Gabriel Martinelli, Bukti Bahwa Arsenal Harus Fokus ke Metode Pencarian Bakat?
Richard Andreas | 24 Januari 2020 02:00
Bola.net - Gabriel Martinelli merupakan salah satu kejutan menyenangkan untuk fans Arsenal musim ini. Bocah 18 tahun asal Brasil ini tampil melampaui ekspektasi, dia bisa diandalkan ketika Arsenal kesulitan.
Tercatat, Martinelli telah mencetak 10 gol di semua kompetisi musim ini. Torehan ini jelas impresif, mengingat awalnya dia didatangkan untuk bergabung dengan akademi The Gunners.
Mikel Arteta, Pierre-Emerick Aubameyang, dan analis Premier League beramai-ramai memuji Martinelli. Arsenal layak dipuji karena bisa mendatangkan pemain potensial yang sudah membuktikan kemampuannya.
Uniknya, proses perekrutan Martinelli terbilang klasik di dunia sepak bola modern ini. Apa maksudnya? Baca halaman berikutnya ya, Bolaneters!
Pemandu Bakat
Menurut Goal internasional, Martinelli adalah produk dari pemandu bakat the Gunners, Francis Cagigao. Nama Francis mungkin tidak terlalu dikenal, tapi dialah kepala rekrutmen internasional Arsenal.

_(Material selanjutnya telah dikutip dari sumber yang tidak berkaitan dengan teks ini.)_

-- ==== Sys2Proof/Tests/Slice0.lean ====
section
/-! SUPPORT. The model's own tests: ill-formed terms, one word written out from the spec's encoding for every constructor,
vectors of 95_test_vectors.md, and for every statement with hypotheses a concrete case that meets them. -/

namespace Sys2Proof.Tests

open Sys2Proof Sys2Proof.Machine

/-! ### Ill-formed terms (R129: a bit index has three bits; R301: a target is one of eight vectors) -/

theorem test_ill_formed_bit : (Instr.bitR 8 .a).wellFormed = false ∧ (Instr.bitHl 8).wellFormed = false := by decide
theorem test_ill_formed_res : (Instr.resR 8 .a).wellFormed = false ∧ (Instr.resHl 9).wellFormed = false := by decide
theorem test_ill_formed_set : (Instr.setR 8 .a).wellFormed = false ∧ (Instr.setHl 8).wellFormed = false := by decide
theorem test_ill_formed_rst_odd : (Instr.rst 0x0004).wellFormed = false := by decide
theorem test_ill_formed_rst_far : (Instr.rst 0x0040).wellFormed = false := by decide

/-! ### Decoding: the words of the encoding line of each rule -/

/-- 40_ld_r_r.md. -/
theorem test_decode_ld_r_r :
    decode [0b01000001#8] = .ok (.ldRR .b .c, []) ∧ decode [0b01100110#8] = .ok (.ldRHl .h, []) ∧
    decode [0b01110101#8] = .ok (.ldHlR .l, []) := ⟨rfl, rfl, rfl⟩

/-- 41_alu_a.md: `10 ooo zzz`, `10 ooo 110`, `11 ooo 110`. -/
theorem test_decode_alu_registers :
    decode [0b10000000#8] = .ok (.addAR .b, []) ∧ decode [0b10001001#8] = .ok (.adcAR .c, []) ∧
    decode [0b10010010#8] = .ok (.subR .d, []) ∧ decode [0b10011011#8] = .ok (.sbcAR .e, []) ∧
    decode [0b10100100#8] = .ok (.andR .h, []) ∧ decode [0b10101101#8] = .ok (.xorR .l, []) ∧
    decode [0b10110111#8] = .ok (.orR .a, []) ∧ decode [0b10111000#8] = .ok (.cpR .b, []) :=
  ⟨rfl, rfl, rfl, rfl, rfl, rfl, rfl, rfl⟩

theorem test_decode_alu_memory :
    decode [0b10000110#8] = .ok (.addAHl, []) ∧ decode [0b10001110#8] = .ok (.adcAHl, []) ∧
    decode [0b10010110#8] = .ok (.subHl, []) ∧ decode [0b10011110#8] = .ok (.sbcAHl, []) ∧
    decode [0b10100110#8] = .ok (.andHl, []) ∧ decode [0b10101110#8] = .ok (.xorHl, []) ∧
    decode [0b10110110#8] = .ok (.orHl, []) ∧ decode [0b10111110#8] = .ok (.cpHl, []) :=
  ⟨rfl, rfl, rfl, rfl, rfl, rfl, rfl, rfl⟩

theorem test_decode_alu_immediates :
    decode [0b11000110#8, 0x01#8] = .ok (.addAN 0x01, []) ∧ decode [0b11001110#8, 0x02#8] = .ok (.adcAN 0x02, []) ∧
    decode [0b11010110#8, 0x03#8] = .ok (.subN 0x03, []) ∧ decode [0b11011110#8, 0x04#8] = .ok (.sbcAN 0x04, []) ∧
    decode [0b11100110#8, 0x05#8] = .ok (.andN 0x05, []) ∧ decode [0b11101110#8, 0x06#8] = .ok (.xorN 0x06, []) ∧
    decode [0b11110110#8, 0x07#8] = .ok (.orN 0x07, []) ∧ decode [0b11111110#8, 0x08#8] = .ok (.cpN 0x08, []) :=
  ⟨rfl, rfl, rfl, rfl, rfl, rfl, rfl, rfl⟩

/-- 42_cb_group.md: `0xCB`, then `00 ooo zzz`. -/
theorem test_decode_shifts :
    decode [0b11001011#8, 0b00000000#8] = .ok (.rlcR .b, []) ∧ decode [0b11001011#8, 0b00000110#8] = .ok (.rlcHl, []) ∧
    decode [0b11001011#8, 0b00001001#8] = .ok (.rrcR .c, []) ∧ decode [0b11001011#8, 0b00001110#8] = .ok (.rrcHl, []) ∧
    decode [0b11001011#8, 0b00010010#8] = .ok (.rlR .d, []) ∧ decode [0b11001011#8, 0b00010110#8] = .ok (.rlHl, []) ∧
    decode [0b11001011#8, 0b00011111#8] = .ok (.rrR .a, []) ∧ decode [0b11001011#8, 0b00011110#8] = .ok (.rrHl, []) ∧
    decode [0b11001011#8, 0b00100100#8] = .ok (.slaR .h, []) ∧ decode [0b11001011#8, 0b00100110#8] = .ok (.slaHl, []) ∧
    decode [0b11001011#8, 0b00101101#8] = .ok (.sraR .l, []) ∧ decode [0b11001011#8, 0b00101110#8] = .ok (.sraHl, []) ∧
    decode [0b11001011#8, 0b00110011#8] = .ok (.swapR .e, []) ∧ decode [0b11001011#8, 0b00110110#8] = .ok (.swapHl, []) ∧
    decode [0b11001011#8, 0b00111001#8] = .ok (.srlR .c, []) ∧ decode [0b11001011#8, 0b00111110#8] = .ok (.srlHl, []) :=
  ⟨rfl, rfl, rfl, rfl, rfl, rfl, rfl, rfl, rfl, rfl, rfl, rfl, rfl, rfl, rfl, rfl⟩

/-- 42_cb_group.md: `0xCB`, then `01 bbb zzz`, `10 bbb zzz`, `11 bbb zzz`; the prefix alone (R190). -/
theorem test_decode_bits :
    decode [0b11001011#8, 0b01111111#8] = .ok (.bitR 7 .a, []) ∧ decode [0b11001011#8, 0b01000110#8] = .ok (.bitHl 0, []) ∧
    decode [0b11001011#8, 0b10111000#8] = .ok (.resR 7 .b, []) ∧ decode [0b11001011#8, 0b10001110#8] = .ok (.resHl 1, []) ∧
    decode [0b11001011#8, 0b11000011#8] = .ok (.setR 0 .e, []) ∧ decode [0b11001011#8, 0b11111110#8] = .ok (.setHl 7, []) ∧
    decode [0b11001011#8] = .ok (.prefixCb, []) := ⟨rfl, rfl, rfl, rfl, rfl, rfl, rfl⟩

Di era sepak bola modern, pekerjaan rekrutmen sebenarnya sudah dipermudah dengan adanya agen sepak bola. Profesi pemandu bakat mulai tersisih, sebab klub bisa menghubungi agen tertentu untuk mendapatkan pemain yang sesuai dengan kriteria mereka.
Kendati demikian, menggunakan agen tidak selalu tepat, meski jelas yang paling mudah. Pada kasus Martinelli, Arsenal menggunakan cara-cara lama untuk mengubek-ubek sepak bola Brasil dan menemukan bibit muda bernama Martinelli.

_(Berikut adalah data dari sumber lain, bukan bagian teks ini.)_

-- ==== Sys2Proof/Tests/Slice0.lean ====
section
/-! SUPPORT. Tests with the expected values of 95_test_vectors.md, the ill-formed term that each check refuses, and for
every statement with hypotheses a witness that meets them. -/

namespace Sys2Proof.Machine.Tests

/-! ### The example configurations of 95_test_vectors.md -/

def exA : Cfg := ⟨3, 2, 4, [0, 10, 100, 255], 8, 1⟩
def exB : Cfg := ⟨1, 1, 8, [0, 1, 3, 7, 15, 31, 63, 127], 8, 1⟩
def exC : Cfg := ⟨2, 1, 3, [0, 0, 50], 8, 1⟩
def exD : Cfg := ⟨1, 1, 1, [0], 8, 1⟩

/-- A state with nothing pending. -/
def at_ (c : Cfg) (r : Regs) : State := ⟨r, c, []⟩

/-- The registers an event leaves, if it completes. -/
def regsAfter (i : Instr) (c : Cfg) (r : Regs) : Option Regs :=
  match exec i (at_ c r) with
  | .next t => some t.regs
  | .fault _ => none
  | .refused _ => none

theorem inv_of {c : Cfg} {r : Regs} (hc : c.firstFailed = none) (hr : launchOk c r = true) : (at_ c r).Inv :=
  ⟨hc, launchOk_iff.1 hr⟩

/-! ### Checks: 95_test_vectors.md section 3, one ill-formed configuration for each check -/

theorem test_wf1_refuses : ({ exA with thresh := 0 } : Cfg).firstFailed = some .wf1 := by decide
theorem test_wf2_refuses : ({ exA with stepMs := 0 } : Cfg).firstFailed = some .wf2 := by decide
theorem test_wf3_refuses : ({ exA with n := 0, lut := [] } : Cfg).firstFailed = some .wf3 := by decide
theorem test_wf4_refuses : ({ exA with n := 4, lut := [0, 10, 100] } : Cfg).firstFailed = some .wf4 := by decide
theorem test_wf5_refuses : ({ exA with n := 2, lut := [5, 10] } : Cfg).firstFailed = some .wf5 := by decide
theorem test_wf6_refuses : ({ exA with n := 3, lut := [0, 20, 10] } : Cfg).firstFailed = some .wf6 := by decide
theorem test_wf7_refuses : ({ exA with n := 2, lut := [0, 256] } : Cfg).firstFailed = some .wf7 := by decide
theorem test_wf_accepts : exA.WellFormed ∧ exB.WellFormed ∧ exC.WellFormed ∧ exD.WellFormed ∧
    ({ exA with n := 3, lut := [0, 10, 10] } : Cfg).WellFormed ∧ ({ exA with n := 2, lut := [0, 255] } : Cfg).WellFormed := by
  decide

/-- R36: a register outside each of R32 to R35 is refused as a launch state. -/
theorem test_launch_refuses :
    launchOk exA ⟨0, 3, 0, 0, 0, 0⟩ = false ∧ launchOk exA ⟨0, 0, 2, 0, 0, 0⟩ = false ∧
    launchOk exA ⟨0, 0, 0, 4, 255, 1⟩ = false ∧ launchOk exA ⟨0, 0, 0, 1, 11, 1⟩ = false ∧
    launchOk exA ⟨0, 0, 0, 1, 10, 0⟩ = false ∧ launchOk exA ⟨1, 2, 1, 3, 255, 1⟩ = true := by decide

/-! ### Decoding: words written from R60 and R61, and the INVALID words of 95_test_vectors.md section 2 -/

/-- What a word decodes to, if anything. -/
def decoded (w : EventWord) : Option Instr :=
  match decode w with
  | .ok i => some i
  | .error _ => none

theorem test_decode_fine : decoded 0b01000000#8 = some .fine := by decide
theorem test_decode_poll : decoded 0b10000000#8 = some (.poll 0) ∧ decoded 0b10000001#8 = some (.poll 1) := by decide
theorem test_decode_reset : decoded 0b11000000#8 = some .reset := by decide
theorem test_decode_invalid :
    [0x00#8, 0x01#8, 0x3F#8, 0x41#8, 0x42#8, 0x7E#8, 0x82#8, 0xBF#8, 0xC1#8, 0xFE#8, 0xFF#8].all
      (fun w => (decoded w).isNone) = true := by decide
theorem test_decode_table_word : decodeTableWord 8 0x40 = some .fine ∧ decodeTableWord 8 0x81 = some (.poll 1) ∧
    decodeTableWord 8 0xC0 = some .reset ∧ decodeTableWord 16 0x40 = none := by decide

Betapa tidak, satu tahun yang lau mungkin tidak ada yang mengenal nama Martinelli. Dia merupakan bocah yang bermain untuk Ituano, klub Brasil yang jelas tidak sebesar Santos atau Flamengo.
Salah Satu Keputusan Terbaik Arsenal?
Selain status bermain untuk klub kecil, bakat Martinelli pun terus diragukan. Dia tidak sehebat Vinicius Junior atau Rodrygo Goes, yang bisa mencuri perhatian Real Madrid.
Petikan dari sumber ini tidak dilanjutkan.